Barbara Guazzini, Il travaso

Nei racconti che ho letto dell’esordiente Barbara Guazzini è sempre presente il tema della morte, in varie declinazioni: un’infermiera che lavora all’obitorio, due genitori che decidono di sopprimere il cane di casa senza dirlo alla loro bambina, un figlio che deve occuparsi delle spoglie del padre. Tuttavia non c’è nulla di morboso nei suoi testi. Al contrario, le situazioni vengono narrate con un tono molto quotidiano e concreto, con uno sguardo che è profondamente partecipe e umano. In altre parole, c’è molta vita in queste storie sulla morte. Il racconto che ho scelto per ’tina lo mostra molto bene, mettendo in scena un commovente esempio di amore filiale.

Barbara Guazzini, Il travaso

Avrò avuto sei anni. Una nevicata poderosa e inaspettata si era accomodata sui tetti e nelle vie. Io, per la verità, la notte prima avevo pregato fino a sfinirmi. Ti prego Gesù, fa’ che domani sia tutto bianco, e fa’ che babbo non vada a lavoro. L’oggetto dei miei desideri si era materializzato e io credetti di avere tra le mani la formula magica. La scuola rimase chiusa. Io indossai gli scarponcini marroni col pelo dentro, i guanti di camoscio, la giacca a vento verde-azzurra e la sciarpa a righe.
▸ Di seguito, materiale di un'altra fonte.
-- ==== Sys2Proof/Certificates/Slice0/Obligations.lean ====
section
/-!
DEFINITION. The statements about the model. Hypotheses are on the state and the operands alone; `CanIssue`, `Completes` and
the shapes of results are in Safety.lean.
-/
open Sys2Proof Sys2Proof.Machine

/-! ### The machine as a whole -/

/-- R28, R357, R358, R429, R447, R454: what reset leaves where the rules give a value: no warp, block, run, gang, grid or
operation; every die with its reset hold set, latched to no world, four Ladle ways, no core fenced, no TLB entry and no
alarm; every world FREE with fence 3 and a heartbeat period of 1,000 ms. That MSI-X vectors are masked is the model's choice (log
entry 67). -/
def Obligations.ResetValues : Prop :=
  (State.reset.warps = [] ∧ State.reset.blocks = [] ∧ State.reset.runs = [] ∧ State.reset.gangs = [] ∧ State.reset.grids = [] ∧
    State.reset.ops = []) ∧
  (∀ d, bitAt (State.reset.die d).dlatch 10 = true ∧ bitAt (State.reset.die d).dlatch 8 = false ∧
    field (State.reset.die d).ladlecfg 8 4 = 4 ∧ (State.reset.die d).fenced = 0 ∧ (State.reset.die d).tlb = [] ∧
    (State.reset.die d).secalm = 0) ∧
  (∀ w, (State.reset.world w).st = .free ∧ field (State.reset.world w).wctl 54 2 = 3 ∧
    (State.reset.world w).period = 1000 ∧ (State.reset.world w).msixMask = 0xFFFFFFFF)

/-- The invariant holds right after reset. -/
def Obligations.ResetInvariant : Prop := State.reset.Inv = true

/-- From every state that meets the invariant, not only those a run reaches, a step ends in one that meets it: memory and
line tags stay canonical, tables stay in key order, masks and predicates stay within the W lanes (R51), FPCR stays legal
(R52, R57), and no stack grows past 1,024 entries (R35). -/
def Obligations.StepKeepsInvariant : Prop := ∀ s t, s.Inv = true → step s = .next t → t.Inv = true

/-- The encoder writes a word for every well-formed instruction of the opcode map, and decoding it gives the instruction back. -/
def Obligations.DecodeOfEncode : Prop :=
  (∀ i, i.wf = true → i.hd ≠ none → ∃ w, encode i = some w) ∧ ∀ i w, i.wf = true → encode i = some w → decodeWord w = .ok i

/-- A turn of a ready warp whose fetch finds an instruction runs exactly that instruction, one turn of the time base later,
with the warp as the one that issues (log entry 2 names the schedule as the model's choice). R31: a turn given to a warp that
has issued while another warp of its port was ready goes to that warp. -/
def Obligations.StepRunsDecoded : Prop :=
  ∀ s w l, s.turns = .warp w :: l → (s.warp w).ctl.status = .ready → (s.warp w).ctl.runCnt.val ≠ 16 →
    let r := { tick s with turns := l }
    (∀ i u, heldBack r w = none → (fetch w).run { r with cur := w } = (.instr i, u) → step s = exec i u) ∧
    (∀ v i u, heldBack r w = some v → (s.runOf (runOfWarp w)).st = .resident → (s.warp v).ctl.status = .ready →
      (s.warp v).ctl.runCnt.val ≠ 16 → (fetch v).run { r with cur := v } = (.instr i, u) → step s = exec i u)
Mia madre si vestì di bianco, sembrava la Regina della Neve, rideva, rideva, con la punta del naso arrossata e umida e i pomelli sulle guance come Heidi. Incrociavo gli altri bimbi per strada e mi pareva che mi guardassero riconoscenti, come se sapessero che quel ben di Dio era merito mio.
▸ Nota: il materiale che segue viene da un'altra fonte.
@[simp] theorem dev_time (f : Dev → Dev) : (apply s (Upd.dev f)).time = s.time := rfl
@[simp] theorem dev_mem (f : Dev → Dev) : (apply s (Upd.dev f)).mem = s.mem := rfl
@[simp] theorem dev_tags (f : Dev → Dev) : (apply s (Upd.dev f)).tags = s.tags := rfl
@[simp] theorem dev_oldCode (f : Dev → Dev) : (apply s (Upd.dev f)).oldCode = s.oldCode := rfl
@[simp] theorem dev_l1 (f : Dev → Dev) : (apply s (Upd.dev f)).l1 = s.l1 := rfl
@[simp] theorem dev_l2 (f : Dev → Dev) : (apply s (Upd.dev f)).l2 = s.l2 := rfl
@[simp] theorem dev_reps (f : Dev → Dev) : (apply s (Upd.dev f)).reps = s.reps := rfl
@[simp] theorem dev_msgs (f : Dev → Dev) : (apply s (Upd.dev f)).msgs = s.msgs := rfl
@[simp] theorem dev_scOrder (f : Dev → Dev) : (apply s (Upd.dev f)).scOrder = s.scOrder := rfl
@[simp] theorem dev_warps (f : Dev → Dev) : (apply s (Upd.dev f)).warps = s.warps := rfl
@[simp] theorem dev_blocks (f : Dev → Dev) : (apply s (Upd.dev f)).blocks = s.blocks := rfl
@[simp] theorem dev_runs (f : Dev → Dev) : (apply s (Upd.dev f)).runs = s.runs := rfl
@[simp] theorem dev_gangs (f : Dev → Dev) : (apply s (Upd.dev f)).gangs = s.gangs := rfl
@[simp] theorem dev_grids (f : Dev → Dev) : (apply s (Upd.dev f)).grids = s.grids := rfl
@[simp] theorem dev_worlds (f : Dev → Dev) : (apply s (Upd.dev f)).worlds = s.worlds := rfl
@[simp] theorem dev_dies (f : Dev → Dev) : (apply s (Upd.dev f)).dies = s.dies := rfl
@[simp] theorem dev_rings (f : Dev → Dev) : (apply s (Upd.dev f)).rings = s.rings := rfl
@[simp] theorem dev_ops (f : Dev → Dev) : (apply s (Upd.dev f)).ops = s.ops := rfl
@[simp] theorem dev_subs (f : Dev → Dev) : (apply s (Upd.dev f)).subs = s.subs := rfl
@[simp] theorem dev_dev (f : Dev → Dev) : (apply s (Upd.dev f)).dev = f s.dev := rfl
@[simp] theorem dev_cur (f : Dev → Dev) : (apply s (Upd.dev f)).cur = s.cur := rfl
@[simp] theorem dev_turns (f : Dev → Dev) : (apply s (Upd.dev f)).turns = s.turns := rfl
@[simp] theorem dev_free (f : Dev → Dev) : (apply s (Upd.dev f)).free = s.free := rfl
@[simp] theorem dev_seqNo (f : Dev → Dev) : (apply s (Upd.dev f)).seqNo = s.seqNo := rfl
@[simp] theorem dev_warpOf (f : Dev → Dev) (j : Nat) : (apply s (Upd.dev f)).warp j = s.warp j := rfl
@[simp] theorem dev_blockOf (f : Dev → Dev) (j : Nat) : (apply s (Upd.dev f)).block j = s.block j := rfl
@[simp] theorem dev_runOf (f : Dev → Dev) (j : Nat) : (apply s (Upd.dev f)).runOf j = s.runOf j := rfl
@[simp] theorem dev_gangOf (f : Dev → Dev) (j : Nat) : (apply s (Upd.dev f)).gang j = s.gang j := rfl
@[simp] theorem dev_gridOf (f : Dev → Dev) (j : Nat) : (apply s (Upd.dev f)).grid j = s.grid j := rfl
@[simp] theorem dev_worldOf (f : Dev → Dev) (j : Nat) : (apply s (Upd.dev f)).world j = s.world j := rfl
@[simp] theorem dev_dieOf (f : Dev → Dev) (j : Nat) : (apply s (Upd.dev f)).die j = s.die j := rfl
@[simp] theorem dev_ringOf (f : Dev → Dev) (j : Nat) : (apply s (Upd.dev f)).ring j = s.ring j := rfl
@[simp] theorem dev_opOf (f : Dev → Dev) (j : Nat) : (apply s (Upd.dev f)).op j = s.op j := rfl
@[simp] theorem dev_subOf (f : Dev → Dev) (j : Nat) : (apply s (Upd.dev f)).sub j = s.sub j := rfl

@[simp] theorem time_time (t : Nat) : (apply s (Upd.time t)).time = t := rfl
@[simp] theorem time_mem (t : Nat) : (apply s (Upd.time t)).mem = s.mem := rfl
@[simp] theorem time_tags (t : Nat) : (apply s (Upd.time t)).tags = s.tags := rfl
@[simp] theorem time_oldCode (t : Nat) : (apply s (Upd.time t)).oldCode = s.oldCode := rfl
@[simp] theorem time_l1 (t : Nat) : (apply s (Upd.time t)).l1 = s.l1 := rfl
@[simp] theorem time_l2 (t : Nat) : (apply s (Upd.time t)).l2 = s.l2 := rfl
@[simp] theorem time_reps (t : Nat) : (apply s (Upd.time t)).reps = s.reps := rfl
@[simp] theorem time_msgs (t : Nat) : (apply s (Upd.time t)).msgs = s.msgs := rfl
@[simp] theorem time_scOrder (t : Nat) : (apply s (Upd.time t)).scOrder = s.scOrder := rfl
@[simp] theorem time_warps (t : Nat) : (apply s (Upd.time t)).warps = s.warps := rfl
@[simp] theorem time_blocks (t : Nat) : (apply s (Upd.time t)).blocks = s.blocks := rfl
@[simp] theorem time_runs (t : Nat) : (apply s (Upd.time t)).runs = s.runs := rfl
@[simp] theorem time_gangs (t : Nat) : (apply s (Upd.time t)).gangs = s.gangs := rfl
@[simp] theorem time_grids (t : Nat) : (apply s (Upd.time t)).grids = s.grids := rfl
@[simp] theorem time_worlds (t : Nat) : (apply s (Upd.time t)).worlds = s.worlds := rfl
@[simp] theorem time_dies (t : Nat) : (apply s (Upd.time t)).dies = s.dies := rfl
@[simp] theorem time_rings (t : Nat) : (apply s (Upd.time t)).rings = s.rings := rfl
@[simp] theorem time_ops (t : Nat) : (apply s (Upd.time t)).ops = s.ops := rfl
@[simp] theorem time_subs (t : Nat) : (apply s (Upd.time t)).subs = s.subs := rfl
@[simp] theorem time_dev (t : Nat) : (apply s (Upd.time t)).dev = s.dev := rfl
@[simp] theorem time_cur (t : Nat) : (apply s (Upd.time t)).cur = s.cur := rfl
@[simp] theorem time_turns (t : Nat) : (apply s (Upd.time t)).turns = s.turns := rfl
@[simp] theorem time_free (t : Nat) : (apply s (Upd.time t)).free = s.free := rfl
@[simp] theorem time_seqNo (t : Nat) : (apply s (Upd.time t)).seqNo = s.seqNo := rfl
@[simp] theorem time_warpOf (t : Nat) (j : Nat) : (apply s (Upd.time t)).warp j = s.warp j := rfl
@[simp] theorem time_blockOf (t : Nat) (j : Nat) : (apply s (Upd.time t)).block j = s.block j := rfl
@[simp] theorem time_runOf (t : Nat) (j : Nat) : (apply s (Upd.time t)).runOf j = s.runOf j := rfl
@[simp] theorem time_gangOf (t : Nat) (j : Nat) : (apply s (Upd.time t)).gang j = s.gang j := rfl
@[simp] theorem time_gridOf (t : Nat) (j : Nat) : (apply s (Upd.time t)).grid j = s.grid j := rfl
@[simp] theorem time_worldOf (t : Nat) (j : Nat) : (apply s (Upd.time t)).world j = s.world j := rfl
@[simp] theorem time_dieOf (t : Nat) (j : Nat) : (apply s (Upd.time t)).die j = s.die j := rfl
@[simp] theorem time_ringOf (t : Nat) (j : Nat) : (apply s (Upd.time t)).ring j = s.ring j := rfl
@[simp] theorem time_opOf (t : Nat) (j : Nat) : (apply s (Upd.time t)).op j = s.op j := rfl
@[simp] theorem time_subOf (t : Nat) (j : Nat) : (apply s (Upd.time t)).sub j = s.sub j := rfl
Mio padre ci fece la sorpresa di raggiungerci al parco. A dire la verità, l’avevo aspettato per tutto il tempo, e quando lo vidi spuntare mezzobusto dietro la siepe, che delimitava il perimetro del prato, gli corsi incontro. Lui si fermò, sorrideva, e teneva le braccia allungate verso di me pronte ad accogliermi. Vieni qui, pulce, quanto bene mi vuoi, eh, amore mio?, disse col tono di voce dei segreti. Io allargai le braccia più che potei. Quanto il mondo e poi fino alla luna e ritorno, gli risposi.

 

Questa volta, invece, mio padre non è proprio voluto arrivare, si è sciolto come la neve al sole e ha preso la via dei tombini. Eppure io l’ho aspettato, per tutto il tempo. Ero a venti, trenta metri da lui, davanti all’ingresso del carcere, seduto in attesa sulla panchina fatta con le barre di metallo a rotaie tronche. Oggi doveva essere il gran giorno. Lo stavo immaginando spuntare, poco alla volta, nello spazio che sarebbe cresciuto fiacco tra lo stipite e il battente di quel portone a motore che blinda le vite delle persone. E facevo le mie ipotesi. Terrà la testa bassa per riabituare gli occhi alla luce diretta del sole. Sarà travolto dalla vita fuori e gli morirà il respiro. Avrà indosso i vestiti nuovi che gli ho fatto consegnare, forse gli andranno un po’ larghi. Avrà le mani dissanguate e fredde. Mi guarderà e dirà È troppo tardi?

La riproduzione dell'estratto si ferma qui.